** Records provided **
——————

-- ==== Sys2Proof/Machine/State.lean ====
section
/-!
DEFINITION. The state of one instance of the core, as plain data: the eight elements of 10_state.md R20, and the pin
levels the host has yet to drive (70_reset_and_hazards.md R270). Also the ports of R32 as data, the fault causes of
60_exceptions.md R230, the state after reset (R33) and the reasons a step can stop.
-/

namespace Sys2Proof.Machine

/-- The three fault causes of 60_exceptions.md R230. A cause is taken: it gives a next state, never a stop. -/
inductive Cause where
  /-- Code 1: the opcode is reserved (R231). -/
  | illegalOp
  /-- Code 2: a restricted operand is out of its range (R232). -/
  | operandRange
  /-- Code 3: `ENC` or `DEC` while `KV = 0` (R233). -/
  | noKey
deriving DecidableEq, Repr

/-- A round-key sequence `[K0, K1, K2]` (00_scope.md R5, R12). -/
structure RoundKeys where
  k0 : Word
  k1 : Word
  k2 : Word
deriving DecidableEq, Repr

/-- The levels of the input ports of 10_state.md R32 in one step. `clk` is the step itself. -/
structure Pins where
  rst : Bool
  cmdValid : Bool
  cmdOp : Opcode
  cmdA : Word
  cmdB : Word
deriving DecidableEq, Repr

/-- The input of one step (10_state.md R30). -/
inductive Input where
  | reset
  | idle
  | cmd (w : CmdWord)
deriving DecidableEq, Repr

/-- The output ports of 10_state.md R32. A port whose level R29 leaves unspecified shows `none`. -/
structure OutPorts where
  y : Option Word
  yv : Bool
  rk0 : Option Word
  rk1 : Option Word
  rk2 : Option Word
  kv : Bool
  fault : Bool
  fcode : BitVec 2
deriving DecidableEq, Repr

/-- The architectural state of one instance (10_state.md R20), and `pending`, the model's own field. -/
structure State where
  /-- Round key K0 (R23). -/
  rk0 : Word
  /-- Round key K1 (R23). -/
  rk1 : Word
  /-- Round key K2 (R23). -/
  rk2 : Word
  /-- 1 when RK0, RK1, RK2 hold a round-key sequence (R27). -/
  kv : Bool
  /-- The result of the last command that produced one (R24). -/
  y : Word
  /-- 1 when Y holds a result (R27). -/
  yv : Bool
  /-- 1 after a contract violation; sticky (R27). -/
  fault : Bool
  /-- The cause of the fault (R28). -/
  fcode : BitVec 2
  /-- The pin levels of the steps to come, oldest first: the host's finite list of inputs (R270). DESIGN CHOICE
  (safe), log entry 2: the host is no part of the core, and the step reads its inputs from here. -/
  pending : List Pins
deriving DecidableEq, Repr

/-- ResetState (10_state.md R33): KV, YV, FAULT and FCODE are 0. The spec gives RK0, RK1, RK2 and Y no value; DESIGN
CHOICE (unsafe), log entry 1: they hold 0, which no rule reads while KV and YV are 0. No input is pending (DESIGN
CHOICE, safe, log entry 3). -/
def State.reset : State where
  rk0 := 0
  rk1 := 0
  rk2 := 0
  kv := false
  y := 0
  yv := false
  fault := false
  fcode := 0
  pending := []

/-- Why the machine would stop with a fault: never. "The step is a total function: every (state, input) pair has exactly
one next state; the core never hangs" (10_state.md R30), and the spec's own faults are taken as next states
(60_exceptions.md R236). Nothing raises a value of this type, so there is none; safe (DEDUCED, log entry 14). -/
inductive Fault where
deriving DecidableEq, Repr

/-- Why the machine would give an instruction no meaning. -/
inductive Refusal where
  /-- An arm of `exec` that has no meaning yet. Raised by no arm of this model: all 19 have one. Safe. -/
  | notModelled (mnemonic : String)
deriving DecidableEq, Repr

/-- What one step answers. -/
abbrev Answer := Host.Outcome State Fault Refusal

end Sys2Proof.Machine
end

——————

** Directions **
Word for word, restate the lines of the listing above starting at the line with "The output ports" and ending at the line with "abbrev Answer := Host.Outcome", and nothing outside them.

** Finished task **
/-- The output ports of 10_state.md R32. A port whose level R29 leaves unspecified shows `none`. -/
structure OutPorts where
  y : Option Word
  yv : Bool
  rk0 : Option Word
  rk1 : Option Word
  rk2 : Option Word
  kv : Bool
  fault : Bool
  fcode : BitVec 2
deriving DecidableEq, Repr

/-- The architectural state of one instance (10_state.md R20), and `pending`, the model's own field. -/
structure State where
  /-- Round key K0 (R23). -/
  rk0 : Word
  /-- Round key K1 (R23). -/
  rk1 : Word
  /-- Round key K2 (R23). -/
  rk2 : Word
  /-- 1 when RK0, RK1, RK2 hold a round-key sequence (R27). -/
  kv : Bool
  /-- The result of the last command that produced one (R24). -/
  y : Word
  /-- 1 when Y holds a result (R27). -/
  yv : Bool
  /-- 1 after a contract violation; sticky (R27). -/
  fault : Bool
  /-- The cause of the fault (R28). -/
  fcode : BitVec 2
  /-- The pin levels of the steps to come, oldest first: the host's finite list of inputs (R270). DESIGN CHOICE
  (safe), log entry 2: the host is no part of the core, and the step reads its inputs from here. -/
  pending : List Pins
deriving DecidableEq, Repr

/-- ResetState (10_state.md R33): KV, YV, FAULT and FCODE are 0. The spec gives RK0, RK1, RK2 and Y no value; DESIGN
CHOICE (unsafe), log entry 1: they hold 0, which no rule reads while KV and YV are 0. No input is pending (DESIGN
CHOICE, safe, log entry 3). -/
def State.reset : State where
  rk0 := 0
  rk1 := 0
  rk2 := 0
  kv := false
  y := 0
  yv := false
  fault := false
  fcode := 0
  pending := []

/-- Why the machine would stop with a fault: never. "The step is a total function: every (state, input) pair has exactly
one next state; the core never hangs" (10_state.md R30), and the spec's own faults are taken as next states
(60_exceptions.md R236). Nothing raises a value of this type, so there is none; safe (DEDUCED, log entry 14). -/
inductive Fault where
deriving DecidableEq, Repr

/-- Why the machine would give an instruction no meaning. -/
inductive Refusal where
  /-- An arm of `exec` that has no meaning yet. Raised by no arm of this model: all 19 have one. Safe. -/
  | notModelled (mnemonic : String)
deriving DecidableEq, Repr

/-- What one step answers. -/
abbrev Answer := Host.Outcome State Fault Refusal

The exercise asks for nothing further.